**Work instructions**
Sort through the entries below and pull out lines containing the word "decodeFetchOp".

== Segment start ==

-- ==== Sys2Proof/Laws/KeptCoreFetch.lean ====
section
/-! SUPPORT. Every function of Machine.CoreFetch keeps what `Kept` promises; where it touches no memory a second law says so. -/

namespace Sys2Proof.Machine
open Sys2Proof Numeric

theorem startJob_kept {o : State} (c : Nat) (s : State) (hmem : Kept o s) : Kept o (startJob c s) := by
  unfold startJob
  with_reducible repeat' first
    | assumption | intro _ | apply updCore_kept | apply scrubCore_kept | apply settleSuspend_kept | refine ite_kept _ _ ?_ ?_
    | split | dsimp only

@[simp] theorem loadFails_mem (c : Nat) (st : BitVec 16) (detail : Word) (s : State) : (loadFails c st detail s).mem = s.mem :=
    by
  unfold loadFails
  with_reducible repeat' first | rfl | intro _ | simp only [setRun_mem] | split | dsimp only

theorem loadFails_kept {o : State} (c : Nat) (st : BitVec 16) (detail : Word) (s : State) (hmem : Kept o s) : Kept o (loadFails
    c st detail s) := by
  unfold loadFails
  with_reducible repeat' first | assumption | intro _ | apply setRun_kept | split | dsimp only

@[simp] theorem loadPoisoned_mem (c : Nat) (s : State) : (loadPoisoned c s).mem = s.mem := by
  unfold loadPoisoned
  with_reducible repeat' first
    | rfl | intro _ | simp only [updCore_mem, loadFails_mem] | split | dsimp only

theorem loadPoisoned_kept {o : State} (c : Nat) (s : State) (hmem : Kept o s) : Kept o (loadPoisoned c s) := by
  unfold loadPoisoned
  with_reducible repeat' first
    | assumption | intro _ | apply updCore_kept | apply loadFails_kept | simp only [kept_mk] | split | dsimp only

theorem landProgram_kept {o : State} (c : Nat) (r : Run) (s : State) (hmem : Kept o s) : Kept o (landProgram c r s) := by
  unfold landProgram
  with_reducible repeat' first
    | assumption | intro _ | apply updCore_kept | apply setRun_kept | apply loadFails_kept | apply loadPoisoned_kept
    | refine ite_kept _ _ ?_ ?_ | refine setMems_kept _ _ ?_ ?_ | exact Kept.wf (by assumption) (by assumption)
    | apply Memory.wf_wrProg | refine Kept.wf ?_ ?_ | split | dsimp only

theorem landReside_kept {o : State} (c : Nat) (r : Run) (first count addr : Nat) (s : State) (hmem : Kept o s) : Kept o
    (landReside c r first count addr s) := by
  unfold landReside
  with_reducible repeat' first
    | assumption | intro _ | apply updCore_kept | apply putRow_kept | apply setRun_kept | apply loadFails_kept
    | apply loadPoisoned_kept | refine foldl_kept _ (fun _ _ _ => ?_) _ _ ?_ | refine ite_kept _ _ ?_ ?_ | simp only [kept_mk]
    | split | dsimp only

@[simp] theorem decodeEnd_mem (c : Nat) (s : State) : (decodeEnd c s).mem = s.mem := by
  unfold decodeEnd
  with_reducible repeat' first
    | rfl | intro _ | simp only [setRun_mem, decodeError_mem, apply_ite State.mem, ite_self] | split | dsimp only

theorem decodeEnd_kept {o : State} (c : Nat) (s : State) (hmem : Kept o s) : Kept o (decodeEnd c s) := by
  unfold decodeEnd
  with_reducible repeat' first
    | assumption | intro _ | apply setRun_kept | apply decodeError_kept | refine ite_kept _ _ ?_ ?_
    | split | dsimp only

@[simp] theorem issueFetch_mem (c : Nat) (r : Run) (f : FetchOp) (s : State) : (issueFetch c r f s).mem = s.mem := by
  unfold issueFetch
  with_reducible repeat' first
    | rfl | intro _ | simp only [State.spend_mem, conserve_mem, updCore_mem, setRun_mem]
    | split | dsimp only

theorem issueFetch_kept {o : State} (c : Nat) (r : Run) (f : FetchOp) (s : State) (hmem : Kept o s) : Kept o (issueFetch c r f
    s) := by
  unfold issueFetch
  with_reducible repeat' first
    | assumption | intro _ | apply State.spend_kept | apply conserve_kept | apply updCore_kept | apply setRun_kept
    | refine ite_kept _ _ ?_ ?_ | simp only [kept_mk] | split | dsimp only

@[simp] theorem decodeFetchOp_mem (c : Nat) (r : Run) (f : FetchOp) (s : State) : (decodeFetchOp c r f s).mem = s.mem := by
  unfold decodeFetchOp
  with_reducible repeat' first
    | rfl | intro _ | simp only [State.spend_mem, setRun_mem, decodeError_mem, issueFetch_mem, apply_ite State.mem, ite_self]
    | split | dsimp only

theorem decodeFetchOp_kept {o : State} (c : Nat) (r : Run) (f : FetchOp) (s : State) (hmem : Kept o s) : Kept o (decodeFetchOp c
    r f s) := by
  unfold decodeFetchOp
  with_reducible repeat' first
    | assumption | intro _ | apply State.spend_kept | apply setRun_kept | apply decodeError_kept | apply issueFetch_kept
    | refine ite_kept _ _ ?_ ?_ | simp only [kept_mk] | split | dsimp only

@[simp] theorem rowFinding_mem (c row : Nat) (f : Finding) (s : State) : (rowFinding c row f s).mem = s.mem := by
  unfold rowFinding
  with_reducible repeat' first | rfl | intro _ | simp only [updCore_mem] | split | dsimp only

theorem rowFinding_kept {o : State} (c row : Nat) (f : Finding) (s : State) (hmem : Kept o s) : Kept o (rowFinding c row f s) :=
    by
  unfold rowFinding
  with_reducible repeat' first | assumption | intro _ | apply updCore_kept | split | dsimp only

@[simp] theorem countFetched_mem (x : Transfer) (s : State) : (countFetched x s).mem = s.mem := by
  unfold countFetched
  with_reducible repeat' first | rfl | intro _ | simp only [apply_ite State.mem, ite_self] | split | dsimp only

theorem countFetched_kept {o : State} (x : Transfer) (s : State) (hmem : Kept o s) : Kept o (countFetched x s) := by
  unfold countFetched
  with_reducible repeat' first | assumption | intro _ | refine ite_kept _ _ ?_ ?_ | simp only [kept_mk] | split | dsimp only

@[simp] theorem setTransfer_mem (c : Nat) (x : Transfer) (s : State) : (setTransfer c x s).mem = s.mem := by
  unfold setTransfer
  with_reducible repeat' first | rfl | intro _ | simp only [setRun_mem] | split | dsimp only

theorem setTransfer_kept {o : State} (c : Nat) (x : Transfer) (s : State) (hmem : Kept o s) : Kept o (setTransfer c x s) := by
  unfold setTransfer
  with_reducible repeat' first | assumption | intro _ | apply setRun_kept | simp only [kept_mk] | split | dsimp only

theorem landRow_kept {o : State} (c : Nat) (r : Run) (x : Transfer) (d : RowData) (f : Finding) (s : State) (hmem : Kept o s) :
    Kept o (landRow c r x d f s) := by
  unfold landRow
  with_reducible repeat' first
    | assumption | intro _ | apply putRow_kept | apply settleSuspend_kept | apply rowFinding_kept | apply countFetched_kept
    | apply setTransfer_kept | refine ite_kept _ _ ?_ ?_ | simp only [kept_mk] | split | dsimp only

theorem decodeOwn_kept {o : State} (c opc : Nat) (f : Op → Run → State → State) (s : State)
    (hf : ∀ op r s, Kept o s → Kept o (f op r s)) (hmem : Kept o s) : Kept o (decodeOwn c opc f s) := by
  unfold decodeOwn
  with_reducible repeat' first | assumption | apply hf | apply decodeError_kept | split | dsimp only

@[simp] theorem runLoop_mem (c count body : Nat) (incs : List Int) (r : Run) (s : State) : (runLoop c count body incs r s).mem =
    s.mem := by
  unfold runLoop
  with_reducible repeat' first
    | rfl | intro _ | simp only [setRun_mem, decodeError_mem, apply_ite State.mem, ite_self] | split | dsimp only

theorem runLoop_kept {o : State} (c count body : Nat) (incs : List Int) (r : Run) (s : State) (hmem : Kept o s) : Kept o
    (runLoop c count body incs r s) := by
  unfold runLoop
  with_reducible repeat' first
    | assumption | intro _ | apply setRun_kept | apply decodeError_kept | refine ite_kept _ _ ?_ ?_ | simp only [kept_mk]
    | split | dsimp only

end Sys2Proof.Machine
end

== Segment end ==

**Answer to this problem**
@[simp] theorem decodeFetchOp_mem (c : Nat) (r : Run) (f : FetchOp) (s : State) : (decodeFetchOp c r f s).mem = s.mem := by
  unfold decodeFetchOp
theorem decodeFetchOp_kept {o : State} (c : Nat) (r : Run) (f : FetchOp) (s : State) (hmem : Kept o s) : Kept o (decodeFetchOp c
  unfold decodeFetchOp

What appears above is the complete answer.